Pigeon Lady, the antidepressants can take a lot of fiddling. Don't give up - but DO let your Dr know if you are having any issues. They can tweak dosages and try different ones, something will work and you will feel a lot better. You don't have to live with bad side effects - so be sure you track how you are feeling. You might try a journal where you write down each day how you feel and what you eat and how long you sleep - those things are informative to the people caring for you.

My dad has lived with chronic depression for years (this is very uncommon, but it is his burden to carry) so I'm really familiar with the dance of the meds.  

If you need them, you take them, like a diabetic would take insulin. If they make you unwell, you get them adjusted, like a diabetic would ge the insulin dose tweaked. Doesn't make you weak or "a loser" for needing them so don't be in a hurry to get off of them - getting your brain chemistry reset will help you get your emotional state reset, they go hand in hand.

You just keep taking really good care of yourself, it really honestly WILL get better. 
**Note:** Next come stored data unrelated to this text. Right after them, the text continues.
theorem sqDoorbell_ignored {c : Nat} (h : sqDoorbellCause b p q v = some c) :
    sqDoorbell p q v b = doorbellErr b p q false v c := by
  simp only [sqDoorbell, h]

theorem cqDoorbell_accepted (h : cqDoorbellCause b p q v = none) :
    cqDoorbell p q v b = wakePs2 (updCq b (cqKey p q) (fun x => { x with head := v.toNat % 65536 })) := by
  simp only [cqDoorbell, h]

theorem cqDoorbell_ignored {c : Nat} (h : cqDoorbellCause b p q v = some c) :
    cqDoorbell p q v b = doorbellErr b p q true v c := by
  simp only [cqDoorbell, h]

theorem exec_sqDoorbell (h : PortTakes s (sqDbAddr p q)) {g : Block → Block} (hg : sqDoorbell p q v s.blk = g s.blk) :
    exec (.sqDoorbell p q v true) s = .next (afterWrite s g) :=
  regWrite4_of_eq h (sqDbAddr_aligned p q) hg

theorem exec_cqDoorbell (h : PortTakes s (cqDbAddr p q)) {g : Block → Block} (hg : cqDoorbell p q v s.blk = g s.blk) :
    exec (.cqDoorbell p q v true) s = .next (afterWrite s g) :=
  regWrite4_of_eq h (cqDbAddr_aligned p q) hg

theorem wakePs2_sqs (b : Block) : (wakePs2 b).sqs = b.sqs := by
  unfold wakePs2
  split <;> rfl

/-- Only registers and the pavilion's error mark tell of a doorbell that is ignored. -/
theorem doorbellErr_rings (b : Block) (p : Nat) (q : Option Nat) (isCq : Bool) (v : Word) (c : Nat) :
    (doorbellErr b p q isCq v c).sqs = b.sqs ∧ (doorbellErr b p q isCq v c).cqs = b.cqs ∧
      (pav (doorbellErr b p q isCq v c) p).errRaised = true := by
  unfold doorbellErr
  exact ⟨by rw [updPav_sqs, rinc_eq, rputF_eq, rput_sqs, rput_sqs], by rw [updPav_cqs, rinc_eq, rputF_eq, rput_cqs, rput_cqs],
    congrArg Pav.errRaised (pav_updPav_same _ _ _)⟩

end Doorbells

/-- Settles O11: each doorbell by its check, which passes or names a cause. -/
theorem doorbells : Obligations.Doorbells := by
  refine ⟨fun s p q v h => ⟨fun hpass => ?sqPasses, fun c hfail => ?sqFails⟩,
    fun s p q v h => ⟨fun hpass => ?cqPasses, fun c hfail => ?cqFails⟩⟩
  case sqPasses => exact exec_sqDoorbell h (sqDoorbell_accepted hpass)
  case sqFails => exact ⟨exec_sqDoorbell h (sqDoorbell_ignored hfail), doorbellErr_rings s.blk p q false v c⟩
  case cqPasses => exact exec_cqDoorbell h (cqDoorbell_accepted hpass)
  case cqFails => exact exec_cqDoorbell h (cqDoorbell_ignored hfail)

/-! A submission ring's indices (R64). -/

section Indices

variable {b : Block} {x : Sq} {p n i j : Nat} {q : Option Nat} {v : Word}

/-- The number of slots from index j on to index i of a ring of n slots. -/
theorem ringDistance (hi : i < n) (hj : j < n) : (i + n - j) % n = if j ≤ i then i - j else i + n - j := by
  split
  case isTrue h => rw [show i + n - j = i - j + n by omega, Nat.add_mod_right, Nat.mod_eq_of_lt (by omega)]
  case isFalse h => exact Nat.mod_eq_of_lt (by omega)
Have you got a good counselor to talk to? Are you journaling your thoughts every day? It helps way more than you might think, believe me.


----------



## frazzlehead (Aug 23, 2005)

Oh, and if eating is difficult, have you tried smoothies? They "feel" like a drink, not food, but they give you nutrition in an easy to take way.

Fruit with yogourt and honey and milk; fruit with ice cream and a bit of milk; yogourt and milk; bananas and a bit of peanut butter and some milk ... and if you can put a few spoonfuls of powdered milk in as well, you up the protein content, but it doesn't "feel" like it when you drink it. 

Might help.


----------



## Nellie (Oct 18, 2006)

Pigeon Lady, I am so sorry. I had a dream one night that my dad died, and I woke up just sobbing. ((((((hugs)))))). I'm glad you are doing better.


----------



## Pigeon Lady (Apr 4, 2004)

Thanks Nellie, and thanks Frazzlehead for the advice. I've actually been able to drink Kefir smoothies the past few days. I couldn't stomach milky things for a while. Today and yesterday were good as far as eating. I'm holding at 103lbs  


Not good on the new med (zoloft) though. Terrible side effects. No way I can take it. The doctor had me cut the old med (Paxil) down to every other day while at the same time taking just half a tablet of the new one. Well, it's been a holiday so no way to talk to the doc. but boy, I feel so much better since only taking the other med every other day. I'm going to stay with that and see how things go. I didn't realise just how many side effects I was having from it, and that's at the lowest dose available. 

Frazzlehead, my heart goes out to your father. I just can't imagine a lifetime of living this nightmare. I'll keep him in my prayers and hope he's stable at the moment.

Pauline


----------



## PollySC (Jan 17, 2006)

Pauline, I didn't jump in before but have remembered you in prayer since you first posted. I went through this a year and a half ago when my Mother passed away. Eat to keep up your strength, kefir is very healing. If you can, follow what Frazzle wrote about taking meds and apply it to your eating too -- take your food like a diabetic would. You are tiny and dosages for lots of meds need "tweaking" for very small people, so hang in there with your doctor.

You are very brave to ask for advice and to seek help. May God bless you.


----------



## Pigeon Lady (Apr 4, 2004)

Polly I really appreciate your prayers more than you could ever know.

My head's spinning at the moment. I went online to do some research on how she'll eventually wean me off this drug (Paxil) and oh my, the horror stories. It turns out to be a very difficult one to get off. There's a whole website http://paxilfree.org/ and a forum http://www.paxilprogress.org/forums/ devoted to this. There's even a class action lawsuit against Glaxo because of them covering up all the problems with the drug. Having been very healthy and not one to take much more than a Tylenol I had no idea. I just wanted to be "me" again.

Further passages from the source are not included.